AACDS: A database for personal genome interpretation

Thanawadee Preeprem; Greg Gibson

e780

AACDS: A database for personal genome interpretation

Thanawadee Preeprem ✉, Greg Gibson

Georgia Institute of Technology, Atlanta, United States

Received 11 August 2014; Accepted 5 September 2014; Published 10 October 2014

Preeprem T and Gibson G. (2014) EMBnet.journal 20, e780. http://dx.doi.org/10.14806/ej.20.0.780

Competing Interests: none

Abstract

Incorporation of diverse data sources adds value to genomic studies, especially for annotation and categorisation of personal genome variants. The database for Association-Adjusted Consensus Deleterious Scheme (AACDS) and its Web application deliver a novel approach to assess genetic variations based on their putative functionality. The database is built upon integrated knowledge of variant data, with the aim of relating clinical phenotypes to predictions of variant deleteriousness. The simple but inter-related queries classify each variant into an 8-level category. The categories can be ranked, enabling straightforward interpretation of relative likelihood of functionality. The ranking thus facilitates improved efficiency in prioritising further detailed evaluation of key variants within a personal genome. The AACDS database covers more than 68 million mis-sense variants in approximately 18,000 human genes. Given a list of genetic variants, the retrieval of the AACDS category, along with known clinical data can be performed through an intuitive search platform.

Availability: The AACDS Web application is publicly available at http://cig.gatech.edu/tools.

Introduction

Non-synonymous Single Nucleotide Polymorph-ism (nsSNP) is one of the most common forms of genomic variability. About 60% of known disease-causing mutations are nsSNPs (Cooper et al., 2010). One of the major goals for personal genomics is to identify a subset of variants that have the potential to influence an individual’s health. Each individual genome is estimated to contain roughly ten thousand nsSNPs (Kim et al., 2009; Ng et al., 2008; Patel, et al., 2013). The assessment of deleteriousness for SNPs is commonly performed on a per variant basis, by using many available computational tools that typically classify each SNP into two groups: benign and damaging. Although many prediction programmes have been proven to have acceptable accuracy, mostly in the range of 70-80% (Gonzalez-Perez and Lopez-Bigas, 2011), it is deemed an advantage to incorporate more data into the assessment (Ng and Henikoff, 2006).
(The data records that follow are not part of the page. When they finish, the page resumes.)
-- ==== Sys2Proof/Config.lean ====
section
/-! DEFINITION. The parameters of a block (R7), the quantities R8 fixes, and the free values: constants without a
body, one for each value the spec leaves to a draw ("any value", R12), applied to a counter of the state. -/

namespace Sys2Proof

/-- R7: the parameters one block is built with. They are fixed for a block and no step changes them (R20). LATENCY
is a draw, not a number (`Config.latency`); BUS_PROTOCOL has no effect on any rule (R61). -/
structure Params where
  base : Nat
  textCap : Nat
  bitsCap : Nat
  trieCap : Nat
deriving DecidableEq, Repr, Inhabited

namespace Config

/-- R7's defaults. BASE is OPEN; the value here is a DESIGN CHOICE (log 3) that no operation of the block reads. -/
def defaults : Params := ⟨0, 65536, 524288, 511⟩

/-- R22: the constant the ID register reads. -/
def idValue : Word := 0x48554646#32

/-- R8: nodes of the arena. -/
def nodeCap : Nat := 511

/-- R8, R137: the greatest code length. -/
def maxCodeLen : Nat := 255

/-- R75, S1: what a read of a result register or window gives while BUSY = 1, by the number of the draw. -/
opaque busyRead : Nat → Word

/-- R7 LATENCY, R235, R236, S4: how many turns of the host, and so how many accesses, come between a command's issue and
its completion, by the number of the draw. -/
opaque latency : Nat → Nat

/-- R45, R226, S2: TEXT_MEM byte i as the reset with this number left it. -/
opaque textFill : Nat → Nat → Byte

/-- R46, R226, S2: BITS_MEM byte i as the reset with this number left it. -/
opaque bitsFill : Nat → Nat → Byte

/-- R99, R226, S2: word 0 or 1 (`true`) of NODE[i] as the reset with this number left it: any word at all (log 6). -/
opaque nodeFill : Nat → Nat → Bool → Word

end Config
end Sys2Proof
end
In our recent study on interpretation of personal genome data (Preeprem and Gibson, 2013), we developed the “Association-Adjusted Consensus Deleterious Scheme” (AACDS) to facilitate variant prioritisation of personal genome studies. AACDS is constructed from the combination of existing databases that implicate the variant with disease or phenotype, and traditional sequence-based predictions. It classifies variants according to an 8-level category. Not only does AACDS incorporate the clinical or phenotypic annotations of the genomic variants in an individual, it also narrows down the variants to a subset that is appropriate for further follow-up experiments and validation with respect to individualised health profiles.

To promote the utility of our variant classification schema, AACDS, we have implemented the assessments into a database-driven Web application that allows users to search the AACDS categories and relevant information for user-defined variants. The AACDS website aims to provide a user-friendly platform for anyone interested in personal genome interpretation. The database schema was designed to cover the annotated list of functional variants (31,092 disease-associated amino acid variants in 3,363 genes), 4,225 pairs of gene-disease associations, 5,113 pairs of gene-trait associations, and all possible coding genomic variants in 18,349 human genes (i.e., 68,165,196 nsSNPs). Therefore, our newly developed database-driven Web application for AACDS can serve as a tool to generate the best estimate of clinical significance of each variant from the large and growing accumulation of personal genome data. In addition to identifying causal variants or variants in disease- or trait-associated genes from a list of genomic variability, the application also allows users to carry out further functional analyses of all SNPs in any gene of interest.

Although many tools and databases exist for the purpose of variant prioritisation and/or personal genome interpretation, we are not aware of any tool with similar features to ours, especially in the categorisation of genomic variants. Our AACDS tool allows SNP evaluations to be performed simultaneously on the basis of deleterious predictions, direct connections between variants to diseases, and associated traits and diseases to the genes. The tool assigns an AACDS class to each individual SNP; it also reports the overall AACDS statistics for a given genome. The classification and ranking of SNPs is particularly significant and original, as it assists effortless interpretations of whole-genome SNP searches. The results facilitate the identification of high-impact variants within a genome in an effective and efficient manner.

Compared to aggregative variant association methods such as in VAAST 2.0 (Hu et al., 2013), our tool does not require that users have prior knowledge of various additional genomic attributes to perform searches and interpret the results. VAAST requires not only target and background genome data-sets, but also user-defined sets of genes and prior knowledge of genetic parameters (inheritance, penetrance, locus heterogeneity, allele frequency, etc.) in order to search for causal SNPs or genes. The search pipeline is neither designed for evaluation of all genomic variants, nor as a simple look-up utility.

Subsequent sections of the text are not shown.